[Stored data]
/-- Store one line of a COMBINE block. The s byte of a partial is its element's. -/
def State.combineLine (s : State) (c : TaskCtx) (d : TDesc) (line k0 : Nat) (xs : List (OutEl × Nat)) : State :=
  if d.ofmt = 0x1F then
    s.storeElems c.r (d.cAddr + line * d.cPitch + d.psize * k0) (8 * d.psize)
      (xs.map fun x => (partialNum d.psize x.2 x.1.acc, x.1.poison))
  else s.emitLine c d 0 line k0 (xs.map Prod.fst)

/-- Store one block of a COMBINE task. -/
def State.combineBlock (c : TaskCtx) (d : TDesc) (rows : List (List (AccEl × Nat × Nat))) (s : State) (k : Blk) :
    State :=
  if d.colMajor then
    (upFrom k.c0 k.nc).foldl (fun s j => s.combineLine c d j k.r0
      ((upFrom k.r0 k.nr).map fun i => combineOut c d rows i j)) s
  else
    (upFrom k.r0 k.nr).foldl (fun s i => s.combineLine c d i k.c0
      ((upFrom k.c0 k.nc).map fun j => combineOut c d rows i j)) s

/-- Run a COMBINE task. -/
def State.runCombine (s : State) (t : Nat) (ref : TaskRef) (d : TDesc) : State :=
  let s0 := s.popTask t ref
  let c := s0.taskCtx t d
  let x := mapN (fun s i => s.combineRow (tileReq t) d i) d.m 0 c.1
  let s1 := (blocksOf d.m d.n).foldl (State.combineBlock c.2 d x.2) x.1
  let codes := x.2.flatMap fun row => row.map fun e => e.2.2
  let poison := (x.2.any fun row => row.any fun e => e.1.poison) ||
    (c.2.epi.rows ++ c.2.epi.cols ++ c.2.epi.bias).any fun e => e.2
  let s2 := if poison then s1.tnsEv t 3 ref.addr else s1
  s2.taskStatus t ref (lowestStatus (codes ++ if poison then [0x26] else []))

/-- TASK_COMBINE (R97). -/
def execTaskCombine (t : Fin 256) (s : State) : Host.Outcome State Fault Refusal :=
  .next (s.startTask t 4 fun s ref d => s.runCombine t ref d)

/-! ## Registers (R117) -/

/-- A write to TNS_CFG: LOCK locks ABFT_FORCE (R10, R117); a tile the grade lacks ignores it (R29). -/
def State.tnsCfgWrite (s : State) (t : Nat) (v : W64) : State :=
  if numTiles s.grade ≤ t then s else s.plainWrite (Reg.tnsCfg t) v

/-- TNS_CFG_LOCK (R117). -/
def execTnsCfgLock (t : Fin 256) (v : BitVec 32) (s : State) : Host.Outcome State Fault Refusal :=
  .next (s.bar (Reg.tnsCfg t) fun s => s.tnsCfgWrite t (v.zeroExtend 64))

end Sys2Proof.Machine
end

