-- ==== Sys2Proof/Machine/Memory.lean ====
section
/-! DEFINITION. Working memory at its home controllers (chapter 10): the address map, the check cache, decoding and
correction counting, retirement, refresh and scrub; the seams (R17, R18) and the lines the host holds (R322). -/
namespace Sys2Proof.Machine

/-! ## Placement (R249, R250) -/

/-- q: the local page of an address within its memory package. -/
def localPage (g : Grade) (a : Nat) : Nat := a / 4096 / numPkgs g

/-- The channel of an address. -/
def chanOf (g : Grade) (a : Nat) : Nat := (a / 512 % 8 + localPage g a) % 4

/-- D: the data sector of an address in its channel. -/
def dataSector (g : Grade) (a : Nat) : Nat := (localPage g a * 1024 + a / 512 % 8 / 4 * 512 + a % 512) / 32

/-- The first data sector of the spare slots (R260). -/
def spareBase : Nat := 238551040

/-- The data sector of an address in its channel, through the spare slot of a retired page. -/
def placed (g : Grade) (slot : Option Nat) (a : Nat) : Nat :=
  match slot with
  | some k => spareBase + 32 * k + dataSector g a % 32
  | none => dataSector g a

/-- S: the DRAM sector of data sector `d` of a channel, and the check sector of its group. A group of eight data sectors takes
nine DRAM sectors, the last its check sector (R249, R250). -/
def dramSector (d : Nat) : Nat := 9 * (d / 8) + d % 8
def checkSector (d : Nat) : Nat := 9 * (d / 8) + 8

/-- The bytes of the check sector that hold the check symbols of data sector `d`: four from here on (R250). -/
def checkByte (d : Nat) : Nat := 4 * (d % 8)

/-- The column, bank, row and rank of a DRAM sector (R249). -/
def dramCol (x : Nat) : Nat := x % 64
def dramBank (x : Nat) : Nat := (x / 64 ^^^ x / 1024) % 16
def dramRow (x : Nat) : Nat := x / 1024 % 131072
def dramRank (x : Nat) : Nat := x / 2 ^ 27 % 2

/-- The bank of a channel that a DRAM sector lies in, its rank counted in. -/
def bankOf (x : Nat) : Nat := 16 * dramRank x + dramBank x

/-- The first address of data sector `d` of channel `ch` of package `n`: the inverse of R249. -/
def unplace (g : Grade) (n ch d : Nat) : Nat :=
  let p := numPkgs g
  let q := d / 32
  let h := (q ^^^ (q / 2 ^ 7) ^^^ (q / 2 ^ 14) ^^^ (q / 2 ^ 21)) % 128
  let r := (n + 2 * 128 * p - h) % p
  let c := 4 * (d % 32 / 16) + (ch + 4 - q % 4) % 4
  (q * p + r) * 4096 + c * 512 + d % 16 * 32

/-- The entries of the spare map of package `n` in force: slot and page (Table 10-4, MEM_C_SPARE). -/
def State.spares (s : State) (n : Nat) : List (Nat × Nat) :=
  (s.regs.filter fun p => decide (Reg.memCSpare n 0 ≤ p.1) && decide (p.1 < Reg.memCSpare n 1024) && bit p.2 0).map
    fun p => ((p.1 - Reg.memCSpare n 0) / 8, fld p.2 12 52)

/-- The slot a retired page is mapped to. -/
def State.slotOf (s : State) (n page : Nat) : Option Nat := ((s.spares n).find? fun e => e.2 == page).map fun e => e.1

/-- An event of the MEM block: the controller and the address. -/
def State.memEv (s : State) (b n : Nat) (addr : Option Nat) : State := s.event 4 Reg.memEvent b n addr

/-! ## The check cache (R251) -/

/-- A request looks a check sector up: a hit or a miss is counted, the sector becomes the most recently used of its set,
and a set of 16 ways drops its least recently used sector, which is written back where it is dirty. -/
def State.chkTouch (s : State) (n sector : Nat) (dirty : Bool) : State :=
  let k := n * 128 + Config.checkSet sector % 128
  let l := Tbl.get [] s.chkCache k
  match l.find? fun e => e.1 == sector with
  | some e =>
    let s1 := s.count64 (Reg.memCCntChkHit n) 1
    { s1 with chkCache := Tbl.set [] s1.chkCache k ((sector, e.2 || dirty) :: l.filter fun x => x.1 != sector) }
  | none =>
    let s1 := s.count64 (Reg.memCCntChkMiss n) 1
    { s1 with chkCache := Tbl.set [] s1.chkCache k (((sector, dirty) :: l).take 16) }

/-- Every dirty check sector is written back: none is dirty any more (R251). -/
def State.cleanChecks (s : State) : State :=
  { s with chkCache := s.chkCache.map fun p => (p.1, p.2.map fun e => (e.1, false)) }

/-- The number of a check sector in its controller: its channel and its DRAM sector there. -/
def State.checkKey (s : State) (n a : Nat) : Nat :=
  chanOf s.grade a * 2 ^ 28 + checkSector (placed s.grade (s.slotOf n (a / 4096)) a)

/-! ## Retirement (R260) -/

/-- The lowest spare slot of package `n` that is neither mapped nor being filled. -/
def State.freeSlot (s : State) (n : Nat) : Option Nat :=
  let taken := (s.spares n).map (fun e => e.1) ++
    (s.retiring.filter fun e => homePkg s.grade (4096 * e.1) == n).map fun e => e.2
  (List.range 1024).find? fun k => !taken.contains k

/-- A page is to be retired at once: not one that is retired already; with no free slot it stays in use. -/
def State.dueRetire (s : State) (page : Nat) : State :=
  let n := homePkg s.grade (4096 * page)
  if (s.slotOf n page).isSome || s.retireDue.contains page || s.retiring.any fun e => e.1 == page then s
  else if (s.freeSlot n).isNone then s.memEv 3 n (some (4096 * page))
  else { s with retireDue := s.retireDue ++ [page] }

/-- A spare slot of package `n` is free no longer. -/
def State.takeSlot (s : State) (n : Nat) : State := s.setReg (Reg.memCSpareFree n) (s.reg (Reg.memCSpareFree n) - 1)

/-- Map a page to a slot: the spare map, the count and the event of R260. -/
def State.mapPage (s : State) (page slot : Nat) (poisonCopied : Bool) : State :=
  let n := homePkg s.grade (4096 * page)
  let s1 := s.setReg (Reg.memCSpare n slot) (BitVec.ofNat 64 (1 + 2 * bnat poisonCopied + 4096 * page))
  (s1.setReg (Reg.memCRetired n) (s1.reg (Reg.memCRetired n) + 1)).memEv 2 n (some (4096 * page))

/-- A write to MEM_RETIRE_ADD (R247, R260): before INIT the page is mapped and nothing copied. -/
def State.retireAdd (s : State) (a : Nat) : State :=
  let page := a / 4096
  let n := homePkg s.grade a
  if usable s.grade ≤ a then s
  else if s.regB Reg.memCtrl 1 then s.dueRetire page
  else if (s.slotOf n page).isSome then s
  else match s.freeSlot n with
    | none => s.memEv 3 n (some (4096 * page))
    | some k => (s.takeSlot n).mapPage page k false

/-- MEM_RETIRE_ADD (R247, R260). -/
def execMemRetireAdd (addr : BitVec 64) (s : State) : Host.Outcome State Fault Refusal := 
  .next (s.bar64 Reg.memRetireAdd fun s => s.retireAdd addr.toNat)

/-- PAGE_RETIRE (R260): the controller takes the lowest free slot and holds new requests to the page. -/
def execPageRetire (page : Nat) (s : State) : Host.Outcome State Fault Refusal :=
  let n := homePkg s.grade (4096 * page)
  if s.retireDue.contains page = false then .next s
  else
    let s1 := { s with retireDue := s.retireDue.filter fun p => p != page }
    match s1.freeSlot n with
    | none => .next (s1.memEv 3 n (some (4096 * page)))
    | some k => .next (({ s1 with retiring := s1.retiring ++ [(page, k)] }.takeSlot n).setRegB (Reg.memCStatus n) 6 true)

/-! ## Corrections (R259) -/

/-- The last three of a list of times or corrections. -/
def lastThree {α : Type} (l : List α) : List α := l.drop (l.length - 3)

/-- Is a new correction at time `now` the fourth within 24 hours of the oldest of the three kept? -/
def fourth (times : List Nat) (now : Nat) : Bool := times.length == 3 && decide (now - times.headD 0 ≤ day)

/-- The time the controllers' tracking entries count in: fabric time, going on across a reset of the hub (R417). -/
def State.memTime (s : State) : Nat := s.memEpoch + s.ft

/-- Take the corrections attributed to pin `p` of channel `ch` out of the page entries of controller `n`. -/
def State.forgetPin (s : State) (n ch p : Nat) : State :=
  let l := (Tbl.get [] s.pageTrack n).map fun e => (e.1, e.2.filter fun c => !(c.ch == ch && c.pin == some p))
  { s with pageTrack := Tbl.set [] s.pageTrack n (l.filter fun e => !e.2.isEmpty) }

/-- A correction attributed to pin `p` of channel `ch`: the pin may become lasting, and a second one of its channel is
CHANNEL_FAIL. -/
def State.pinCorrection (s : State) (n ch addr p : Nat) : State :=
  let k := n * 64 + ch * 16 + p
  let times := Tbl.get [] s.pinTrack k
  if s.regB (Reg.memCPinFail n) (16 * ch + p) then s
  else if fourth times s.memTime then
    let s1 := s.setRegB (Reg.memCPinFail n) (16 * ch + p) true
    match Tbl.get none s.erasedPin (n * 4 + ch) with
    | none =>
      let s2 := { s1 with erasedPin := Tbl.set none s1.erasedPin (n * 4 + ch) (some p) }
      (s2.forgetPin n ch p).memEv 4 n addr
    | some _ => (s1.setRegB (Reg.memCStatus n) (7 + ch) true).memEv 5 n addr
  else { s with pinTrack := Tbl.set [] s.pinTrack k (lastThree (times ++ [s.memTime])) }

/-- The entry whose newest correction is oldest leaves a full table. -/
def dropOldest (l : List (Nat × List CorrAt)) : List (Nat × List CorrAt) :=
  let newest (e : Nat × List CorrAt) : Nat := (e.2.getLast?.map fun c => c.time).getD 0
  match l with
  | [] => []
  | e :: t =>
    let o := t.foldl (fun b x => if newest x < newest b then x else b) e
    l.filter fun x => x.1 != o.1
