/-- ADD. -/
def execAdd (u : VUnit) (xd xs1 xs2 : Fin 32) (s : State) : Host.Outcome State Fault Refusal :=
  .next (s.issue u (.add u xd xs1 xs2) fun s =>
    s.alu u 0x00 xd xs1 xs2 fun a b => a + b)
/-- SUB: xs1 less xs2. -/
def execSub (u : VUnit) (xd xs1 xs2 : Fin 32) (s : State) : Host.Outcome State Fault Refusal :=
  .next (s.issue u (.sub u xd xs1 xs2) fun s =>
    s.alu u 0x01 xd xs1 xs2 fun a b => a - b)
/-- MUL. -/
def execMul (u : VUnit) (xd xs1 xs2 : Fin 32) (s : State) : Host.Outcome State Fault Refusal :=
  .next (s.issue u (.mul u xd xs1 xs2) fun s =>
    s.alu u 0x02 xd xs1 xs2 fun a b => a * b)
/-- MULHI. -/
def execMulhi (u : VUnit) (xd xs1 xs2 : Fin 32) (s : State) : Host.Outcome State Fault Refusal :=
  .next (s.issue u (.mulhi u xd xs1 xs2) fun s =>
    s.alu u 0x03 xd xs1 xs2 fun a b => BitVec.ofInt 64 (a.toInt * b.toInt / 2 ^ 64))
/-- MULHIU. -/
def execMulhiu (u : VUnit) (xd xs1 xs2 : Fin 32) (s : State) : Host.Outcome State Fault Refusal :=
  .next (s.issue u (.mulhiu u xd xs1 xs2) fun s =>
    s.alu u 0x04 xd xs1 xs2 fun a b => BitVec.ofNat 64 (a.toNat * b.toNat / 2 ^ 64))
/-- QUO: by 0 it gives 0, and −2^63 by −1 gives −2^63. -/
def execQuo (u : VUnit) (xd xs1 xs2 : Fin 32) (s : State) : Host.Outcome State Fault Refusal :=
  .next (s.issue u (.quo u xd xs1 xs2) fun s =>
    s.alu u 0x05 xd xs1 xs2 fun a b => BitVec.ofInt 64 (a.toInt.tdiv b.toInt))
/-- QUOU. -/
def execQuou (u : VUnit) (xd xs1 xs2 : Fin 32) (s : State) : Host.Outcome State Fault Refusal :=
  .next (s.issue u (.quou u xd xs1 xs2) fun s =>
    s.alu u 0x06 xd xs1 xs2 fun a b => BitVec.ofNat 64 (a.toNat / b.toNat))
/-- MOD: by 0 it gives the dividend. -/
def execMod (u : VUnit) (xd xs1 xs2 : Fin 32) (s : State) : Host.Outcome State Fault Refusal :=
  .next (s.issue u (.mod u xd xs1 xs2) fun s =>
    s.alu u 0x07 xd xs1 xs2 fun a b => BitVec.ofInt 64 (a.toInt.tmod b.toInt))
/-- MODU. -/
def execModu (u : VUnit) (xd xs1 xs2 : Fin 32) (s : State) : Host.Outcome State Fault Refusal :=
  .next (s.issue u (.modu u xd xs1 xs2) fun s =>
    s.alu u 0x08 xd xs1 xs2 fun a b => BitVec.ofNat 64 (a.toNat % b.toNat))
/-- AND. -/
def execAnd (u : VUnit) (xd xs1 xs2 : Fin 32) (s : State) : Host.Outcome State Fault Refusal :=
  .next (s.issue u (.and u xd xs1 xs2) fun s =>
    s.alu u 0x09 xd xs1 xs2 fun a b => a &&& b)
/-- OR. -/
def execOr (u : VUnit) (xd xs1 xs2 : Fin 32) (s : State) : Host.Outcome State Fault Refusal :=
  .next (s.issue u (.or u xd xs1 xs2) fun s =>
    s.alu u 0x0A xd xs1 xs2 fun a b => a ||| b)
/-- XOR. -/
def execXor (u : VUnit) (xd xs1 xs2 : Fin 32) (s : State) : Host.Outcome State Fault Refusal :=
  .next (s.issue u (.xor u xd xs1 xs2) fun s =>
    s.alu u 0x0B xd xs1 xs2 fun a b => a ^^^ b)
/-- SHL. -/
def execShl (u : VUnit) (xd xs1 xs2 : Fin 32) (s : State) : Host.Outcome State Fault Refusal :=
  .next (s.issue u (.shl u xd xs1 xs2) fun s =>
    s.shift u (majFn 0x00 0x0C) xd xs1 (fun p => p.xr xs2) fun x n => x <<< n)
/-- SHR. -/
def execShr (u : VUnit) (xd xs1 xs2 : Fin 32) (s : State) : Host.Outcome State Fault Refusal :=
  .next (s.issue u (.shr u xd xs1 xs2) fun s =>
    s.shift u (majFn 0x00 0x0D) xd xs1 (fun p => p.xr xs2) fun x n => x >>> n)
/-- SAR. -/
def execSar (u : VUnit) (xd xs1 xs2 : Fin 32) (s : State) : Host.Outcome State Fault Refusal :=
  .next (s.issue u (.sar u xd xs1 xs2) fun s =>
    s.shift u (majFn 0x00 0x0E) xd xs1 (fun p => p.xr xs2) fun x n => x.sshiftRight n)
/-- CMPLT. -/
def execCmplt (u : VUnit) (xd xs1 xs2 : Fin 32) (s : State) : Host.Outcome State Fault Refusal :=
  .next (s.issue u (.cmplt u xd xs1 xs2) fun s =>
    s.alu u 0x0F xd xs1 xs2 fun a b => b64 (a.slt b))
/-- CMPLTU. -/
def execCmpltu (u : VUnit) (xd xs1 xs2 : Fin 32) (s : State) : Host.Outcome State Fault Refusal :=
  .next (s.issue u (.cmpltu u xd xs1 xs2) fun s =>
    s.alu u 0x10 xd xs1 xs2 fun a b => b64 (a.ult b))
/-- MIN, signed. -/
def execMin (u : VUnit) (xd xs1 xs2 : Fin 32) (s : State) : Host.Outcome State Fault Refusal :=
  .next (s.issue u (.min u xd xs1 xs2) fun s =>
    s.alu u 0x11 xd xs1 xs2 fun a b => if b.slt a then b else a)
/-- MAX, signed. -/
def execMax (u : VUnit) (xd xs1 xs2 : Fin 32) (s : State) : Host.Outcome State Fault Refusal :=
  .next (s.issue u (.max u xd xs1 xs2) fun s =>
    s.alu u 0x12 xd xs1 xs2 fun a b => if a.slt b then b else a)
/-- LZC of xs1. -/
def execLzc (u : VUnit) (xd xs1 xs2 : Fin 32) (s : State) : Host.Outcome State Fault Refusal :=
  .next (s.issue u (.lzc u xd xs1 xs2) fun s =>
    s.alu u 0x13 xd xs1 xs2 fun a _ => BitVec.ofNat 64 (lzcFrom a 64))
/-- BITCNT of xs1. -/
def execBitcnt (u : VUnit) (xd xs1 xs2 : Fin 32) (s : State) : Host.Outcome State Fault Refusal :=
  .next (s.issue u (.bitcnt u xd xs1 xs2) fun s =>
    s.alu u 0x14 xd xs1 xs2 fun a _ => BitVec.ofNat 64 (popBelow a 64))
/-- ADD.I. -/
def execAddI (u : VUnit) (xd xs1 : Fin 32) (imm : BitVec 11) (s : State) : Host.Outcome State Fault Refusal :=
  .next (s.issue u (.addI u xd xs1 imm) fun s =>
    s.aluI u xd xs1 imm fun a b => a + b)
/-- AND.I. -/
def execAndI (u : VUnit) (xd xs1 : Fin 32) (imm : BitVec 11) (s : State) : Host.Outcome State Fault Refusal :=
  .next (s.issue u (.andI u xd xs1 imm) fun s =>
    s.aluI u xd xs1 imm fun a b => a &&& b)
/-- OR.I. -/
def execOrI (u : VUnit) (xd xs1 : Fin 32) (imm : BitVec 11) (s : State) : Host.Outcome State Fault Refusal :=
  .next (s.issue u (.orI u xd xs1 imm) fun s =>
    s.aluI u xd xs1 imm fun a b => a ||| b)
/-- XOR.I. -/
def execXorI (u : VUnit) (xd xs1 : Fin 32) (imm : BitVec 11) (s : State) : Host.Outcome State Fault Refusal :=
  .next (s.issue u (.xorI u xd xs1 imm) fun s =>
    s.aluI u xd xs1 imm fun a b => a ^^^ b)
/-- CMPLT.I. -/
def execCmpltI (u : VUnit) (xd xs1 : Fin 32) (imm : BitVec 11) (s : State) : Host.Outcome State Fault Refusal :=
  .next (s.issue u (.cmpltI u xd xs1 imm) fun s =>
    s.aluI u xd xs1 imm fun a b => b64 (a.slt b))
/-- SHL.I. -/
def execShlI (u : VUnit) (xd xs1 : Fin 32) (imm : BitVec 11) (s : State) : Host.Outcome State Fault Refusal :=
  .next (s.issue u (.shlI u xd xs1 imm) fun s =>
    s.shift u (majFn 0x01 (imm.toNat / 32)) xd xs1 (fun _ => imm.signExtend 64) fun x n => x <<< n)
/-- SHR.I. -/
def execShrI (u : VUnit) (xd xs1 : Fin 32) (imm : BitVec 11) (s : State) : Host.Outcome State Fault Refusal :=
  .next (s.issue u (.shrI u xd xs1 imm) fun s =>
    s.shift u (majFn 0x01 (imm.toNat / 32)) xd xs1 (fun _ => imm.signExtend 64) fun x n => x >>> n)
/-- SAR.I. -/
def execSarI (u : VUnit) (xd xs1 : Fin 32) (imm : BitVec 11) (s : State) : Host.Outcome State Fault Refusal :=
  .next (s.issue u (.sarI u xd xs1 imm) fun s =>
    s.shift u (majFn 0x01 (imm.toNat / 32)) xd xs1 (fun _ => imm.signExtend 64) fun x n => x.sshiftRight n)
/-- MOVH16: the sign-extended immediate shifted left by 16. -/
def execMovh16 (u : VUnit) (xd : Fin 32) (imm : BitVec 16) (s : State) : Host.Outcome State Fault Refusal :=
  .next (s.issue u (.movh16 u xd imm) fun s =>
    s.instr u (majFn 0x02 (imm.toNat / 1024)) fun s p => .done s (p.setX xd (imm.signExtend 64 <<< 16)))
/-- SHLOR16: the immediate is zero-extended. -/
def execShlor16 (u : VUnit) (xd : Fin 32) (imm : BitVec 16) (s : State) : Host.Outcome State Fault Refusal :=
  .next (s.issue u (.shlor16 u xd imm) fun s =>
    s.instr u (majFn 0x02 (imm.toNat / 1024)) fun s p =>
    .done s (p.setX xd ((p.xr xd <<< 16) ||| imm.zeroExtend 64)))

- _Exercise_: Your answer should consist of the lines from the line with "(.min u xd xs1 xs2) fun s =>" to the line with "def execMax (u" above, repeated exactly, both ends included.

- _Exercise output_:
  .next (s.issue u (.min u xd xs1 xs2) fun s =>
    s.alu u 0x11 xd xs1 xs2 fun a b => if b.slt a then b else a)
/-- MAX, signed. -/
def execMax (u : VUnit) (xd xs1 xs2 : Fin 32) (s : State) : Host.Outcome State Fault Refusal :=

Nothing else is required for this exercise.